Implicit in these types of programs is that unproductive locations will lose population and experience a demographic shift toward having a greater proportion of older and poorer residents. But that is a necessary trade-off in implementing programs that increase mobility and help people move to locations that can better complement their skills. There will be areas that win and areas that lose.
The complement to investing in people is that government policies need to make productive places more accessible. This involves limiting the NIMBYism (“not in my back yard”) that too often takes hold in elite cities. While incumbent residents may not have anything against poorer in-migrants per se, they do not want them living nearby. What results are exclusionary policies, such as zoning restrictions or the failure to connect slums to city services.
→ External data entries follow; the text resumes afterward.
-- ==== Sys2Proof/Machine/Ops.lean ====
section
/-!
DEFINITION. The named operations over the state: the free values, the end of a compute step, the steps accept,
deliver and reset, the host's move between steps, and the output ports (spec R16 to R20, R22, R150).

There is no operation that takes an exception and none that returns from one: the unit raises none (R130, R134,
R135).
-/

namespace Sys2Proof.Machine

open Sys2Proof

/-- The context a function reads in this state: the configuration and a fresh draw for the pattern of an
arithmetic NaN (R71 b; log entry 5). -/
def State.ctx (s : State) : Ctx := { cfg := s.cfg, nan := asNaN (Config.arithNaN s.stream s.draws) }

/-- `UNSPEC64`, drawn freely at this use (R8, R78; log entry 4). -/
def State.unspec (s : State) : Word := Config.unspec64 s.stream s.draws

/-- `U <- DONE(v)`, the effect of step compute (R19); the draws of this command are used up. -/
def State.respond (s : State) (v : Word) : State := { s with unit := .done v, draws := s.draws + 1 }

/-- The result of a command (R78): the operation's function inside the command domain, `UNSPEC64` outside it. -/
def State.answer (s : State) (inDomain : Bool) (f : Ctx → Word) : Host.Outcome State Fault Refusal :=
  .next (s.respond (if inDomain then f s.ctx else s.unspec))

/-- `cmd_ready`: "true exactly in phase IDLE" (R16). -/
def State.cmdReady (s : State) : Bool :=
  match s.unit with
  | .idle => true
  | .busy _ _ _ | .done _ => false

/-- `rsp_valid`: "true exactly in phase DONE" (R16). -/
def State.rspValid (s : State) : Bool :=
  match s.unit with
  | .done _ => true
  | .idle | .busy _ _ _ => false

/-- `rsp`: the result while `rsp_valid`, any value otherwise (R16, R24, 93 U5; log entry 11). -/
def State.rsp (s : State) : Word :=
  match s.unit with
  | .done res => res
  | .idle | .busy _ _ _ => Config.rspIdle s.stream s.draws

/-- Step accept: `U <- BUSY(c[135:128], c[127:64], c[63:0])` (R18), the command awaiting its response (R20). -/
def State.acceptWord (s : State) (c : CmdWord) : State :=
  { s with unit := .busy c.op c.opA c.opB, pending := some c, draws := s.draws + 1 }

/-- Step deliver: "the host receives `res` on `rsp`; `U <- IDLE`" (R20), and the host records the pair (R22). -/
def State.deliver (s : State) (res : Word) : State :=
  { s with
    unit := .idle
    pending := none
    record := s.record ++ s.pending.toList.map (fun c => (c, res))
    draws := s.draws + 1 }

/-- Step reset: `U <- IDLE`; a command in flight "is dropped: no response is ever delivered for it" (R150). -/
def State.dropCommand (s : State) : State := { s with unit := .idle, pending := none, draws := s.draws + 1 }

/-- No step of the unit is enabled: nothing changes but the free values (R18, R20; log entry 9). -/
def State.wait (s : State) : State := { s with draws := s.draws + 1 }

/-- Step accept is enabled and taken: IDLE, `rst` not asserted, a command offered (R18). -/
def State.accepts (s : State) : Bool := !s.pins.rst && s.cmdReady && s.pins.cmdValid

/-- The host breaks its duty when it goes from the levels of state `s` to `p`: it "keeps `cmd` unchanged while
`cmd_valid` is true until the command is accepted" (R22, R154 d). -/
def State.breaksOffer (s : State) (p : Pins) : Bool :=
  s.pins.cmdValid && !s.accepts && p.cmdValid && p.cmd != s.pins.cmd

/-- The host's move after the unit went from `s` to `t`: it drives the next levels of its script, or leaves
them as they are when the script is empty (R22); a change of `cmd` before acceptance is outside the model
(93 U7). -/
def hostDrive (s t : State) : Host.Outcome State Fault Refusal :=
  match s.script with
  | [] => .next t
  | p :: ps => if s.breaksOffer p then .refused .hostChangedCommand else .next { t with pins := p, script := ps }

/-- The state in which the unit has just accepted command word `c`, with reset and offer deasserted, so that
its next step computes it (R18, R19; log entry 12). -/
def State.loadCommand (s : State) (c : CmdWord) : State :=
  { s with
    unit := .busy c.op c.opA c.opB
    pending := some c
    pins := { s.pins with rst := false, cmdValid := false } }

end Sys2Proof.Machine
end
A way around this is to federalize zoning and building regulations. When cities cannot differentially restrict housing supply, housing will increase where there is the greatest demand, and this will keep it affordable for incoming migrants. The world’s most-productive cities will get even larger and more congested, and investments in transportation and public infrastructure will need to be made to keep these areas manageable.
Much of economics deals with resource allocation. Countries can grow faster if resources such as capital and labor flow to the most-productive firms. Gains from trade rely on countries specializing in and producing goods in sectors where they have a comparative advantage. The same is true with population and cities. If people can migrate to the most productive cities—and benefit from their dense networks and knowledge spillovers—then economic growth will be faster. The story of development is a story of structural transformation and urbanization. The key is to facilitate this process by making cities more inviting places for rural-to-urban migrants.